What Is The Google Penguin Update?
Since the Panda update in February 2011, Google rolled out one of its most talked about algorithmic changes on the 24th April. Because it impacted so many websites, causing many to lose rankings and in the process, most of their web traffic, it has been talked about so much.
Needless to say, this can be catastrophic for most businesses that heavily relies on traffic referrals from Google. But what was the “Penguin update” and why did the “Penguin update” affect so many websites?
To find information, most of us use Google in some way or another and it is Google’s job as the leading search engine to make sure that the results that it produces are relevant and of a high quality. That way, maintaining faith in Google and continuing to use the service are the users. Webmasters that were over optimising their websites, building spammy back links and generally abusing the Google guidelines in order to rank better within the organic search results is what the latest update was said to target. To make sure that sites that over the years had been gaming the system somewhat, would be penalised by the algorithmic filter and demoted in the search results is the reason that Penguin was implemented. The 3.1% of search queries which was said to be affected by the update, considering that Google receives hundreds of millions of search queries every day, it means that it equates to millions of websites being penalised.
A manual penalty, where a human has followed say a spam report and taken action is not what the Penguin update is which is worth noting. Based on certain criteria which assesses whether or not a site has been over optimised or been building spammy back links, the Penguin update is an algorithmic update which filters out sites.

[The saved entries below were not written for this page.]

-- ==== Sys2Proof/Machine/Assembler.lean ====
section
/-! DEFINITION. The assembler syntax of 30_encoding.md R51: one command per line, `MNEMONIC`, `MNEMONIC a0` or
`MNEMONIC a0, a1`, arguments as signed decimal integers, `0x` hexadecimal or a character literal, `--` beginning a
comment. What R51 leaves open of the lexical form, and that a line which is no command of R51 is rejected, is DESIGN
CHOICE (log 15), safe. -/

namespace Sys2Proof.Machine

/-- Why a line is no command. -/
inductive AsmError where
  /-- the line does not begin with a mnemonic of R41 -/
  | unknownMnemonic
  /-- too few, too many or badly separated arguments -/
  | badArguments
  /-- an argument that is no decimal, hexadecimal or character literal -/
  | badNumber
  /-- an argument that `ARGW` bits cannot hold (R42) -/
  | argumentOutOfRange
  /-- a code of UNHANDLED outside 8 to 15 (R51) -/
  | badCode
  deriving DecidableEq, Repr

/-- A piece of a line. -/
inductive AsmToken where
  | word (cs : List Char)
  | comma
  | literal (c : Char)
  deriving DecidableEq, Repr

/-- A command as it is written, the ignored arguments absent (R51). -/
inductive AsmLine where
  | set (a0 a1 : Int)
  | setRelay (a0 a1 : Int)
  | clearRelay (a0 a1 : Int)
  | toggleRelay (a0 a1 : Int)
  | emergencyStop
  | displayAddress
  | setAddress (a0 a1 : Int)
  | resetAddress (a0 : Int)
  | unhandled (n : Int)
  deriving DecidableEq, Repr

/-! ## From text to lines -/

/-- The word read so far, put before the tokens after it. -/
def asmFlush (acc : List Char) (ts : List AsmToken) : List AsmToken :=
  if acc.isEmpty then ts else .word acc.reverse :: ts

/-- The tokens of a line up to its comment (R51); `acc` holds the word being read, last character first.

DESIGN CHOICE (log 15), for R51 is silent on white space: spaces and tabs separate words and mean nothing else; a
comma, a character literal and `--` end the word before them without any white space, so that `RESET_ADDRESS'A'` is
`RESET_ADDRESS 'A'`; the first `--` outside a literal begins the comment; and a quote that begins no literal of exactly
one character is a character of a word, which is then no mnemonic and no number. -/
def asmLex : List Char → List Char → List AsmToken
  | acc, [] => asmFlush acc []
  | acc, '-' :: '-' :: _ => asmFlush acc []
  | acc, '\'' :: c :: '\'' :: rest => asmFlush acc (.literal c :: asmLex [] rest)
  | acc, c :: rest =>
    if c = ',' then asmFlush acc (.comma :: asmLex [] rest)
    else if c = ' ' ∨ c = '\t' then asmFlush acc (asmLex [] rest)
    else asmLex (c :: acc) rest

/-- The value of a digit below 16; letters in either case are this model's choice (log 15). -/
def asmDigit (c : Char) : Option Nat :=
  if '0' ≤ c ∧ c ≤ '9' then some (c.toNat - '0'.toNat)
  else if 'a' ≤ c ∧ c ≤ 'f' then some (c.toNat - 'a'.toNat + 10)
  else if 'A' ≤ c ∧ c ≤ 'F' then some (c.toNat - 'A'.toNat + 10)
  else none

/-- The number that digits write in a base, `n` being the digits before them. -/
def asmDigits (base : Nat) : Nat → List Char → Option Nat
  | n, [] => some n
  | n, c :: cs =>
    match asmDigit c with
    | some d => if d < base then asmDigits base (n * base + d) cs else none
    | none => none

/-- A number: a decimal with an optional minus sign, or `0x` and hexadecimal digits (R51). No plus sign, no minus sign
before `0x`, no capital `X`: this model's choice (log 15). -/
def asmNumber : List Char → Option Int
  | [] => none
  | ['0', 'x'] => none
  | '0' :: 'x' :: cs => (asmDigits 16 0 cs).map Int.ofNat
  | ['-'] => none
  | '-' :: cs => (asmDigits 10 0 cs).map fun n => -(n : Int)
  | cs => (asmDigits 10 0 cs).map Int.ofNat

/-- The integer that one token writes: a character literal stands for its ASCII code (R51); a character without one,
128 or above, is rejected (log 15). -/
def asmArgument : AsmToken → Option Int
  | .word cs => asmNumber cs
  | .literal c => if c.toNat < 128 then some (c.toNat : Int) else none
  | .comma => none

/-- The arguments after a mnemonic, separated by commas. -/
def asmArguments : List AsmToken → Except AsmError (List Int)
  | [] => .ok []
  | [t] =>
    match asmArgument t with
    | some v => .ok [v]
    | none => .error .badNumber
  | t :: .comma :: rest =>
    match asmArgument t, rest.isEmpty, asmArguments rest with
    | _, true, _ => .error .badArguments
    | none, _, _ => .error .badNumber
    | some _, _, .error e => .error e
    | some v, _, .ok vs => .ok (v :: vs)
  | _ :: _ :: _ => .error .badArguments

/-- How many arguments are written after a mnemonic, with the line they make (R51). -/
def asmBuild (mnemonic : List Char) (args : List Int) : Except AsmError AsmLine :=
  if mnemonic = "SET".toList then
    match args with | [a0, a1] => .ok (.set a0 a1) | _ => .error .badArguments
  else if mnemonic = "SET_RELAY".toList then
    match args with | [a0, a1] => .ok (.setRelay a0 a1) | _ => .error .badArguments
  else if mnemonic = "CLEAR_RELAY".toList then
    match args with | [a0, a1] => .ok (.clearRelay a0 a1) | _ => .error .badArguments
  else if mnemonic = "TOGGLE_RELAY".toList then
    match args with | [a0, a1] => .ok (.toggleRelay a0 a1) | _ => .error .badArguments
  else if mnemonic = "EMERGENCY_STOP".toList then
    match args with | [] => .ok .emergencyStop | _ => .error .badArguments
  else if mnemonic = "DISPLAY_ADDRESS".toList then
    match args with | [] => .ok .displayAddress | _ => .error .badArguments
  else if mnemonic = "SET_ADDRESS".toList then
    match args with | [a0, a1] => .ok (.setAddress a0 a1) | _ => .error .badArguments
  else if mnemonic = "RESET_ADDRESS".toList then
    match args with | [a0] => .ok (.resetAddress a0) | _ => .error .badArguments
  else if mnemonic = "UNHANDLED".toList then
    match args with | [n] => .ok (.unhandled n) | _ => .error .badArguments
  else .error .unknownMnemonic

/-- The command that a line writes; none for a line that is empty or all comment (log 15). -/
def parseLine (cs : List Char) : Except AsmError (Option AsmLine) :=
  match asmLex [] cs with
  | [] => .ok none
  | .word m :: ts =>
    match asmArguments ts with
    | .error e => .error e
    | .ok args =>
      match asmBuild m args with
      | .error e => .error e
      | .ok l => .ok (some l)
  | _ => .error .unknownMnemonic

/-! ## From lines to commands -/

/-- An omitted argument is assembled as 0 (R51). -/
def AsmLine.instr : AsmLine → Instr
  | .set a0 a1 => .set a0 a1
  | .setRelay a0 a1 => .setRelay a0 a1
  | .clearRelay a0 a1 => .clearRelay a0 a1
  | .toggleRelay a0 a1 => .toggleRelay a0 a1
  | .emergencyStop => .emergencyStop 0 0
  | .displayAddress => .displayAddress 0 0
  | .setAddress a0 a1 => .setAddress a0 a1
  | .resetAddress a0 => .resetAddress a0 0
  | .unhandled n => .unhandled (BitVec.ofInt 4 n) 0 0

/-- Whether the code of an UNHANDLED line is one of 8 to 15 (R51); true of every other line. -/
def AsmLine.codeOk : AsmLine → Bool
  | .unhandled n => decide (8 ≤ n) && decide (n ≤ 15)
  | _ => true

/-- The command of a line, checked against the argument width. That an argument which `argw` bits cannot hold is
rejected, rather than cut to `argw` bits, is this model's choice (log 15). -/
def AsmLine.assemble (argw : Nat) (l : AsmLine) : Except AsmError Instr :=
  if !l.codeOk then .error .badCode
  else if l.instr.wellFormed argw then .ok l.instr
  else .error .argumentOutOfRange

/-- The flat command word of a line: `{op, a0 as ARGW bits, a1 as ARGW bits}` (R51). -/
def AsmLine.word (argw : Nat) (l : AsmLine) : Except AsmError (BitVec (flatBits argw)) :=
  match l.assemble argw with
  | .error e => .error e
  | .ok i => .ok (encodeWord argw i)

/-- The commands of a text, one command per line (R51); that the first bad line rejects the whole text is this model's
choice (log 15). -/
def assembleText (argw : Nat) : List (List Char) → Except AsmError (List Instr)
  | [] => .ok []
  | cs :: rest =>
    match parseLine cs with
    | .error e => .error e
    | .ok none => assembleText argw rest
    | .ok (some l) =>
      match l.assemble argw, assembleText argw rest with
      | .error e, _ => .error e
      | .ok _, .error e => .error e
      | .ok i, .ok is => .ok (i :: is)

end Sys2Proof.Machine
end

It is pretty likely that you were hit by it if you lost pretty much all of your websites traffic from Google just after the 24th April. One thing that is noticeable is that, appearing to retain their page rank and continuing to be crawled and indexed are the sites. If you obtained many low quality links or paid links, devalued are these sites meaning that the links that were pointing to your site previously have also been devalued. Due to a devaluation of those incoming links, this can appear to be a penalty but in fact is purely a natural drop in rankings.
The future of marketing of your site, for us, is clear. If you have been affected by the Penguin update, a different approach to your online marketing is what you will need to start adopting.